▶ _Exercise directions_
Copy each line below that includes "DEFINITION".

▶ _Data section_
****
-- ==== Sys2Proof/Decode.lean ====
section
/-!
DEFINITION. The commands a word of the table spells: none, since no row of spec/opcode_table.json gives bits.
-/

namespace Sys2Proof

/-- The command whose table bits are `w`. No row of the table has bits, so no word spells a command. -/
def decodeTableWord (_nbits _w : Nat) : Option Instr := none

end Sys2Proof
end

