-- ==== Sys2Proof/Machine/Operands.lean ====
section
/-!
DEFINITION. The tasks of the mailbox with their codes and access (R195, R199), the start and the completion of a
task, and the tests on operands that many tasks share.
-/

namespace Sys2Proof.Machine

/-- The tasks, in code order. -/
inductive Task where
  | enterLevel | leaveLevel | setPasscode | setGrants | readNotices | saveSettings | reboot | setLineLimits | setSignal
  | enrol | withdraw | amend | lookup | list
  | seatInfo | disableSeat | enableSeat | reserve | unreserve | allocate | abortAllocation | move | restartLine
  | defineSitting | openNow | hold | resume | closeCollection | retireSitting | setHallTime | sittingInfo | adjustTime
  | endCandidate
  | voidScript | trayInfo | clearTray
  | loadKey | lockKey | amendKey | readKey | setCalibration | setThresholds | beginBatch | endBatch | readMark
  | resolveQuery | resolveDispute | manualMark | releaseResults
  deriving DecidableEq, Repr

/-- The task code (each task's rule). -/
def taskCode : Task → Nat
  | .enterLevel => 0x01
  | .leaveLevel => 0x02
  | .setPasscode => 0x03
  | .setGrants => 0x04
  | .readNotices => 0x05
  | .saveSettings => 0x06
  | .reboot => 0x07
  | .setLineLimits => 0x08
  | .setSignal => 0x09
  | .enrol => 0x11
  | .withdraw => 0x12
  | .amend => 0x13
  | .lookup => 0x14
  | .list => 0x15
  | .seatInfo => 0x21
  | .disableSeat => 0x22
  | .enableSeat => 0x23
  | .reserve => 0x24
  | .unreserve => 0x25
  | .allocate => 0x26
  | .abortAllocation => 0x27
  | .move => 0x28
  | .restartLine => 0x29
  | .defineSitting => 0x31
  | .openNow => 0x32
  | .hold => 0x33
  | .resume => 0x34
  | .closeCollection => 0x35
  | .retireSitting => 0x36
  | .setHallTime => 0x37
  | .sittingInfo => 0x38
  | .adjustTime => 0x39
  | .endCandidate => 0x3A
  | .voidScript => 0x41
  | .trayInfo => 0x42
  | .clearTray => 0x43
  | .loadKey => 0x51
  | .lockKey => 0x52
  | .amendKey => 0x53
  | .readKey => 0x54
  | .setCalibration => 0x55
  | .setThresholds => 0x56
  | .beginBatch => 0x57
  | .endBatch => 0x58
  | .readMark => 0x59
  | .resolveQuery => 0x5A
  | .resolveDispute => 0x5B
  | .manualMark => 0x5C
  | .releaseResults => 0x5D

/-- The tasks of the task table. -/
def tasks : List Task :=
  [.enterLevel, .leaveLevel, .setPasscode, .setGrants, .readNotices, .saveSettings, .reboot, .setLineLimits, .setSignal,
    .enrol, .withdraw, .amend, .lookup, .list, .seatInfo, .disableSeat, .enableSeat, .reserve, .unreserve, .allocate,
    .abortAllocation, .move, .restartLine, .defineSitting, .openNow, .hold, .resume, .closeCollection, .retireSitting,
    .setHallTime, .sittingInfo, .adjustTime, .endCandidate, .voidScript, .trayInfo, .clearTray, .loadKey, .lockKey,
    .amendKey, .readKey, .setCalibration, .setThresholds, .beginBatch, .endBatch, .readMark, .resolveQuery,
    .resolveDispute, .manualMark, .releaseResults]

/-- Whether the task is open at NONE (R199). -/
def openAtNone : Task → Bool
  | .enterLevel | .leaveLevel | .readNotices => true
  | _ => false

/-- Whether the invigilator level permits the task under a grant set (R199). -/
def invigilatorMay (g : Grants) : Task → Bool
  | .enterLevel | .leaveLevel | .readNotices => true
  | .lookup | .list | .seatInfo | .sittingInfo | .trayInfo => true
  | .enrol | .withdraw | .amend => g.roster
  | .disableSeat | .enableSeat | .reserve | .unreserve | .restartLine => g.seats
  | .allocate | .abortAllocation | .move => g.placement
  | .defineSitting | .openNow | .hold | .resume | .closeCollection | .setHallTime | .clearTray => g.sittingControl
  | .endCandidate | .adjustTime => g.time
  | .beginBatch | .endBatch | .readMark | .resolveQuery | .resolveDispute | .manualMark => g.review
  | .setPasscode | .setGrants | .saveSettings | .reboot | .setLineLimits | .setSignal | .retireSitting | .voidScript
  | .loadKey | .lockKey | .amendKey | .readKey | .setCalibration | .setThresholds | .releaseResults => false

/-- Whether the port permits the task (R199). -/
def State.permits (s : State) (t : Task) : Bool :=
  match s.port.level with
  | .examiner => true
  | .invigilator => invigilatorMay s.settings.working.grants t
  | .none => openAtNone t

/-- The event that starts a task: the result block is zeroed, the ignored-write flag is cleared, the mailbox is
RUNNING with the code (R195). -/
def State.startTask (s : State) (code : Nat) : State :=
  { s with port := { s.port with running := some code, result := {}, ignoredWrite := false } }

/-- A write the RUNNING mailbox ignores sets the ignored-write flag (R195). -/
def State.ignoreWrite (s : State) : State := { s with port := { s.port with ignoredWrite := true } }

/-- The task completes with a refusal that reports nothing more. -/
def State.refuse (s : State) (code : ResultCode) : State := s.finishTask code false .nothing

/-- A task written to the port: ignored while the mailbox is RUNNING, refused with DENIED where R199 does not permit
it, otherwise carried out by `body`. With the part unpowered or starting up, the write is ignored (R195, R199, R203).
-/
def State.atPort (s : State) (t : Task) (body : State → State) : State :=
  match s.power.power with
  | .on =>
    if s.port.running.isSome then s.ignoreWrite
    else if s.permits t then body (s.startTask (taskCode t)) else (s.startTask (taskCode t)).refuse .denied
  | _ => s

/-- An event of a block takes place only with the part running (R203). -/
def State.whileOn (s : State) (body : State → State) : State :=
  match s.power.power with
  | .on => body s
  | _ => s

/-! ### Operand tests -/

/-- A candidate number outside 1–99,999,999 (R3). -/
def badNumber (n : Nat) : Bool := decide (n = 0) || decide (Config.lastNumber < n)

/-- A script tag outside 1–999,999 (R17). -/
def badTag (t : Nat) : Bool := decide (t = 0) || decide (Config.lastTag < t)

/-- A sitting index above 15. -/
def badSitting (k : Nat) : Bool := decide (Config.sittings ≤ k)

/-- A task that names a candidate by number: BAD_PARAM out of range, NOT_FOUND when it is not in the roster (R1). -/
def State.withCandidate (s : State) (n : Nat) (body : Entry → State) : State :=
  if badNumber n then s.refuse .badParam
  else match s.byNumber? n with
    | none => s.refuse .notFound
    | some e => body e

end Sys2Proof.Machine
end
****
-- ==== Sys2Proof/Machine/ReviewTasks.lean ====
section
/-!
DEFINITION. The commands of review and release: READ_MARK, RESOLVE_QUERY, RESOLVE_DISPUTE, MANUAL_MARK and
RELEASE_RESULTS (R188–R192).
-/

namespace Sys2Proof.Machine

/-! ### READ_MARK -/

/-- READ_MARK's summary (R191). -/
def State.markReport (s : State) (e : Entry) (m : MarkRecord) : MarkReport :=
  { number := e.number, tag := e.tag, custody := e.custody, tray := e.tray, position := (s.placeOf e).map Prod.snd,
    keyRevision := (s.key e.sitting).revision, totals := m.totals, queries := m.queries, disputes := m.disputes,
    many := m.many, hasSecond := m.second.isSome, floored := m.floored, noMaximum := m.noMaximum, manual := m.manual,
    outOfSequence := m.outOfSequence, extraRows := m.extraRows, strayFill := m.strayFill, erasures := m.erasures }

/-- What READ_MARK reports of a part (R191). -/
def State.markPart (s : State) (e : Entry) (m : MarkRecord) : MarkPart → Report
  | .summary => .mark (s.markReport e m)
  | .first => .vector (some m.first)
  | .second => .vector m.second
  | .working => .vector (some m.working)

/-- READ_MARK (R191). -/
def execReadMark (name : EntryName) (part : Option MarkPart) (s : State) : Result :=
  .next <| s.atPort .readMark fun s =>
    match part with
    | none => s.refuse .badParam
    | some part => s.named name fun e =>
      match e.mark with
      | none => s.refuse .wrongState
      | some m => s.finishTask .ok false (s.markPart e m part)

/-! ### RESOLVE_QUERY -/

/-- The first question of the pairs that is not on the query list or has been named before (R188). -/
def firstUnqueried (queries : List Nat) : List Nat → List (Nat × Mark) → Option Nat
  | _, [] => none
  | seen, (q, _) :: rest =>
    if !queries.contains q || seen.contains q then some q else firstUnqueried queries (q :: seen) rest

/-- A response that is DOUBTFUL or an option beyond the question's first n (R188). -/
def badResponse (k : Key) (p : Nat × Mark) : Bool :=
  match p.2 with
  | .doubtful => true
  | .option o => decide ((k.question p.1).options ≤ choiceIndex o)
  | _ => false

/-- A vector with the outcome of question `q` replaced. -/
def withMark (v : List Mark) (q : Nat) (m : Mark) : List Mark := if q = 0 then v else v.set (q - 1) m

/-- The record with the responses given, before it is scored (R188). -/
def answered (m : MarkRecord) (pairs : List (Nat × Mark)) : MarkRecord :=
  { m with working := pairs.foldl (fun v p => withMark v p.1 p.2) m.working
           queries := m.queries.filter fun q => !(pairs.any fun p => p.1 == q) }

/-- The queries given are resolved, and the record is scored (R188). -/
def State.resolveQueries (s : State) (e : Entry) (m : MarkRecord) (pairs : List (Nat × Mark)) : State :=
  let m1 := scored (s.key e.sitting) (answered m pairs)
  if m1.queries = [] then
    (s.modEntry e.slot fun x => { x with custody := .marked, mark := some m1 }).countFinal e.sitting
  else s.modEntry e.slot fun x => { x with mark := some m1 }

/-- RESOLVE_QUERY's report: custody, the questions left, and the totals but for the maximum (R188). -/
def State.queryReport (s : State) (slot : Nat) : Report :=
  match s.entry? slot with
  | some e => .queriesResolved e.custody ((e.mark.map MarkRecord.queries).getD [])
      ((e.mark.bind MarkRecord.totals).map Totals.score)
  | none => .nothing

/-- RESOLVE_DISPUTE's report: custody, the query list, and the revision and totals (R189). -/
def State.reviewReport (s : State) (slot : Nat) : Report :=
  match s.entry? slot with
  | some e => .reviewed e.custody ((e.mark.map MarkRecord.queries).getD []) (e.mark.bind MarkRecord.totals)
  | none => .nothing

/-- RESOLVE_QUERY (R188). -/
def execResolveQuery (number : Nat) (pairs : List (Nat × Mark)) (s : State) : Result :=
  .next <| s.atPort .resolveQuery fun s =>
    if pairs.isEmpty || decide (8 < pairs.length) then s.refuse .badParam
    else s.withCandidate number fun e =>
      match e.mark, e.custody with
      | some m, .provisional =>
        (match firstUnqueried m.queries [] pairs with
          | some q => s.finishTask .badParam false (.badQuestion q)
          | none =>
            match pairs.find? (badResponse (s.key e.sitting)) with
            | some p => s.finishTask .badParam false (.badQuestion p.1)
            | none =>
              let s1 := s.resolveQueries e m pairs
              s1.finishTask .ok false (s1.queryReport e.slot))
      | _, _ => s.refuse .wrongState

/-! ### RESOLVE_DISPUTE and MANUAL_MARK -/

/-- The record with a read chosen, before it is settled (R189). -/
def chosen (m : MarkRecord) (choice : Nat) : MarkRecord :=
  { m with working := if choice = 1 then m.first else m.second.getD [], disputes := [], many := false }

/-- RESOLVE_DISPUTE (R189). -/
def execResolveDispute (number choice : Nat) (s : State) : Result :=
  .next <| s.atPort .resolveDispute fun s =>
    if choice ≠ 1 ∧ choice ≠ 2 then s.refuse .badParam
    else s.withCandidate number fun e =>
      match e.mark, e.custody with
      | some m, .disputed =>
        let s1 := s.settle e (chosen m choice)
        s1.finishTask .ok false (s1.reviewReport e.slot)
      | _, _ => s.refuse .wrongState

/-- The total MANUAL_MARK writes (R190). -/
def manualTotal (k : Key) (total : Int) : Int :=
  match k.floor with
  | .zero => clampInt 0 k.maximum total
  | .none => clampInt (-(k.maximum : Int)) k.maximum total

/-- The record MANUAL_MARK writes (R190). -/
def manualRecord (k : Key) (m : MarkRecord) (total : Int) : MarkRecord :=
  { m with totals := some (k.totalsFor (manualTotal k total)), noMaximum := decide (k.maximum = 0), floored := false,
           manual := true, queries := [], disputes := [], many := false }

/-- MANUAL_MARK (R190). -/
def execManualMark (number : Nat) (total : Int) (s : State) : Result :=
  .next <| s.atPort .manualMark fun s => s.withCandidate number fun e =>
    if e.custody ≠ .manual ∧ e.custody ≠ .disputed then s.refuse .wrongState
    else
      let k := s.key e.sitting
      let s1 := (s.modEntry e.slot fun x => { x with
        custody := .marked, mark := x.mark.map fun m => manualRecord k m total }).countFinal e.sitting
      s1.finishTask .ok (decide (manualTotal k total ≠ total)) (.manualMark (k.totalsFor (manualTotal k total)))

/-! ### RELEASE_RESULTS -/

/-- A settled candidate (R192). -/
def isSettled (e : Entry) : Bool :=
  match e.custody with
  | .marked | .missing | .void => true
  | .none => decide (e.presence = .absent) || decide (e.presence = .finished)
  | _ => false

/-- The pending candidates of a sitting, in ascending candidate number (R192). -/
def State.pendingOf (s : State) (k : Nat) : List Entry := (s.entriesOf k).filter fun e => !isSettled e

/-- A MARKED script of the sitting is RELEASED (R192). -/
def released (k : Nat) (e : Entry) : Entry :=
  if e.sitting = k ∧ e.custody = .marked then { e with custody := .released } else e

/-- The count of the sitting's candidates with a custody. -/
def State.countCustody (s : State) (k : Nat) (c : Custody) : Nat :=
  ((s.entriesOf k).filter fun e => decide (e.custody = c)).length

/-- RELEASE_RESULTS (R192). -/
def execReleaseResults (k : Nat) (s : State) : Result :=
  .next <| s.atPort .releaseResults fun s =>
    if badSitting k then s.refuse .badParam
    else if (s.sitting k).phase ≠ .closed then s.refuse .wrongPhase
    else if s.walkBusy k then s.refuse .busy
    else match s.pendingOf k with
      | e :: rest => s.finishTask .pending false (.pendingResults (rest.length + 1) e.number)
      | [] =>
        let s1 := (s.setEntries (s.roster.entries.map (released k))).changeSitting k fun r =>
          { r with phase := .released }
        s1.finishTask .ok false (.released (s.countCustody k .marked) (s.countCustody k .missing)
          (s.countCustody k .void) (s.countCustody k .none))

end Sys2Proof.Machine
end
****
▶ _Answer to the exercise_
DEFINITION. The commands a word of the table spells: none, since no row of spec/opcode_table.json gives bits.
DEFINITION. The tasks of the mailbox with their codes and access (R195, R199), the start and the completion of a
DEFINITION. The commands of review and release: READ_MARK, RESOLVE_QUERY, RESOLVE_DISPUTE, MANUAL_MARK and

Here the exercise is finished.